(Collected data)

/-- A write of IC_MLOCK (R282, R285). -/
def State.storeMlock (s : State) (t : CoreId) (v : Word) : State :=
  let s1 := if bitOf v 3 then s.lockRelease t else s
  let s2 := if bitOf v 2 then s1.modIc t fun i => { i with broken := false } else s1
  if bitOf v 0 then s2.lockTake t else s2

/-- A write of a word of core t's interrupt block (R285). -/
def State.writeIc (s : State) (a : Agent) (t : CoreId) (o : Nat) (v : Word) : State :=
  match o with
  | 0x000 => s.storeFdis a t (bitOf v 0)
  | 0x00C => s.storeMlock t v
  | 0x010 => if bitOf v 0 then s.modIc t fun i => { i with mispost := 0 } else s
  | _ =>
    if o % 4 ≠ 0 then s
    else if 0x080 ≤ o ∧ o < 0x100 then s.storeMask a t (idx32 ((o - 0x080) / 4)) v
    else if 0x100 ≤ o ∧ o < 0x180 then s.modIc t fun i => { i with hold := i.hold.set ((o - 0x100) / 4 % 32) (v.truncate 16) (Nat.mod_lt _ (by decide)) }
    else s

/-- The source numbers that R267 and R268 mark reserved, and 0x3FF, which is never a source. -/
def sourceReserved (n : Nat) : Bool :=
  if n < 0x200 then 10 < n % 16
  else if n < 0x210 then n % 4 = 3
  else (decide (0x243 ≤ n) && decide (n < 0x300)) || decide (0x3E0 ≤ n)

/-- A write of IC_SRC (R269); reserved sources ignore it (R270). -/
def State.storeSrc (s : State) (a : Agent) (x : SourceId) (v : Word) : State :=
  if sourceReserved x.val then s else
  let s1 := if bitOf v 17 then s.icClear a x else s
  let s2 := s1.modSrc x fun c => { c with sat := c.sat && !bitOf v 21 }
  if s.locked then s2
  else
    let s3 := s2.modSrc x fun c =>
      { c with cntEn := bitOf v 16, group := BitVec.ofNat 5 (fld v 12 8), fast := bitOf v 4, routeEn := bitOf v 3, target := BitVec.ofNat 3 (fld v 2 0) }
    match coreAt (fld v 2 0) with
    | some t => s3.wakeIfReady t
    | none => s3

/-- A write of a word of a counter block (R247). -/
def State.writeCounter (s : State) (a : Agent) (n : CounterId) (o : Nat) (v : Word) : State :=
  match o with
  | 0x00 => s.storeCntVal a n v
  | 0x08 => s.storeCntTop a n v
  | 0x0C => s.storeCntCmp a n false v
  | 0x10 => s.storeCntCmp a n true v
  | 0x14 => s.storeCntCtrl a n v
  | 0x18 => s.storeCntAct a n v
  | 0x1C => s.storeCntCap a n v
  | _ => s

/-- A write of FUSE_CTRL (R417): the measurement that MEAS starts is a free value where no operand gives it (log 3). -/
def State.storeFuseCtrl (s : State) (v : Word) : State :=
  if bitOf v 0 then
    let (r, s1) := s.free
    s1.measVprog (r.truncate 12)
  else s

/-- A write of a global register, by its address (R428). -/
def State.writeGlobal (s : State) (a : Agent) (o : Nat) (v : Word) : State :=
  match o with
  | 0x008 => s.writeDevCtrl v
  | 0x010 => s.modDev fun d => { d with hostIrq := d.hostIrq &&& ~~~(v.truncate 11) }
  | 0x014 => s.modDev fun d => { d with hostIrqEn := v &&& 0x7FF }
  | 0x018 => if bitOf v 0 then s.modDev fun d => { d with hspiAborted := 0, hspiRefused := 0, hspiLast := 0 } else s
  | 0x028 => if s.locked then s else s.modDev fun d => { d with tclkSel := v.truncate 2, tclkPhase := if d.tclkSel = v.truncate 2 then d.tclkPhase else 0 }
  | 0x02C => s.storeVsysMon v
  | 0x040 => s.storeBudget a v
  | 0x044 => if s.locked then s else s.modBus fun b => { b with vsnsTh := v }
  | 0x048 => if s.locked then s else s.modBus fun b => { b with vsnsCtrl := v &&& 0x00FFFFFF }
  | 0x04C => if bitOf v 18 then s.modBus fun b => { b with frsEvt := false } else s
  | 0x050 => if s.locked then s else s.modBus fun b => { b with stagger := v &&& 0x001F0FFF }
  | 0x060 => s.modSup fun p => { p with ctrl := mergeMask (if s.locked then 0x03F00000 else 0x03FFFF00) p.ctrl v }
  | 0x064 => s.storeSupStatus v
  | 0x068 => s.storeCoreRst a v
  | 0x070 => if s.locked then s else s.modSup fun p => { p with fwCore := v &&& 0xFFFF000F }
  | 0x080 => s.storeTetherCtrl v
  | 0x100 => s.storeMbxCmd v
  | 0x114 => if bitOf v 30 then s.modMbx fun m => { m with done := false } else s
  | 0x300 => s.storeFuseCtrl v
  | 0x308 => s.modSec fun x => { x with sources := x.sources &&& ~~~(v.truncate 6) }
  | 0x30C => s.storePolicy v
  | 0x310 => s.storeSecCtrl v
  | 0x33C => s.dbgAttempt v
  | 0x340 => if bitOf v 1 then s.relockDebug else s
  | 0x1000 => s.storeSwathCtrl v
  | 0x1004 => s.storeSwathStatus v
  | 0x1008 => if s.locked then s else s.modSwath fun x => { x with grid := v &&& 0x7F }
  | 0x100C => if s.locked then s else s.modSwath fun x => { x with e0 := v }
  | 0x1010 => if s.locked then s else s.modSwath fun x => { x with n0 := v }
  | 0x1018 => if s.locked then s else s.modSwath fun x => { x with gsCtrl := v &&& 0x001FFF0F }
  | 0x101C => if s.locked then s else s.modSwath fun x => { x with gsCal0 := v }
  | 0x1020 => if s.locked then s else s.modSwath fun x => { x with gsCal1 := v }
  | 0x105C => s.storeFixCtrl v
  | _ =>
    if o % 4 ≠ 0 then s
    else if 0x104 ≤ o ∧ o < 0x114 then s.modMbx fun m => { m with arg := vecPut m.arg ((o - 0x104) / 4) v }
    else if 0x320 ≤ o ∧ o < 0x33C then s.modSec fun x => { x with dbgPass := vecPut x.dbgPass ((o - 0x320) / 4) v }
    else if 0x1040 ≤ o ∧ o < 0x105C then s.storeFix ((o - 0x1040) / 4) v
    else if 0x8000 ≤ o ∧ o < 0x8300 then (match counterOf ((o - 0x8000) / 0x20) with | some n => s.writeCounter a n (o % 0x20) v | none => s)
    else if 0x9000 ≤ o ∧ o < 0x9018 then
      (match coreAt ((o - 0x9000) / 4) with | some t => s.ringDoorbell t ⟨v.toNat % 1024, Nat.mod_lt _ (by decide)⟩ | none => s)
    else if 0x9180 ≤ o ∧ o < 0x9198 then (match coreAt ((o - 0x9180) / 4) with | some t => s.storeDec a t v | none => s)
    else if 0x9200 ≤ o ∧ o < 0x9E00 then (match coreAt ((o - 0x9200) / 0x200) with | some t => s.writeIc a t (o % 0x200) v | none => s)
    else if 0xC000 ≤ o ∧ o < 0xD000 then (if h : (o - 0xC000) / 4 < 1024 then s.storeSrc a ⟨(o - 0xC000) / 4, h⟩ v else s)
    else s

/-- A write of a word by an agent (R6, R427, R438); a word that does not lie on a word boundary, or to which nothing is assigned, is ignored. -/
def State.writeReg (s : State) (a : Agent) (addr : Nat) (v : Word) : State :=
  if addr % 4 ≠ 0 then s
  else if isMemory addr then (if memMayWrite s a addr then s.storeWord addr v else s)
  else if addr < 0x10000 then s.writeGlobal a addr v
  else if addr < 0x20000 then
    if addr % 0x4000 = 4 && bitOf v 1 then s.modGroup ⟨(addr - 0x10000) / 0x4000 % 4, Nat.mod_lt _ (by decide)⟩ fun y => { y with linkErr := 0 } else s
  else if addr < 0x40000 then s.writeLane a (laneAt ((addr - 0x20000) / 0x1000)) (addr % 0x1000) v
  else s

-- rows: writes

/-- An action of a register write, where the host is served (R439). -/
def State.byWrite (s : State) (a : Agent) (f : State → State) : Out := if hostServed s a then .next (f s) else .next s

/-- An action of a write in the page of a lane that is not fused off (R2). -/
def State.byLaneWrite (s : State) (a : Agent) (l : LaneId) (f : State → State) : Out := s.byWrite a fun st => if st.fusedOff l then st else f st

/-- A write to a register with no row of its own, or to memory (R6). -/
def execRegisterWrite (a : Agent) (addr : Nat) (v : Word) (s : State) : Out := s.byWrite a fun st => st.writeReg a addr v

- _BRIEF_: All the lines that hold the word "writeIc" must appear in the answer, copied from the records.

- _ANSWER TO THIS PROBLEM_:
def State.writeIc (s : State) (a : Agent) (t : CoreId) (o : Nat) (v : Word) : State :=
    else if 0x9200 ≤ o ∧ o < 0x9E00 then (match coreAt ((o - 0x9200) / 0x200) with | some t => s.writeIc a t (o % 0x200) v | none => s)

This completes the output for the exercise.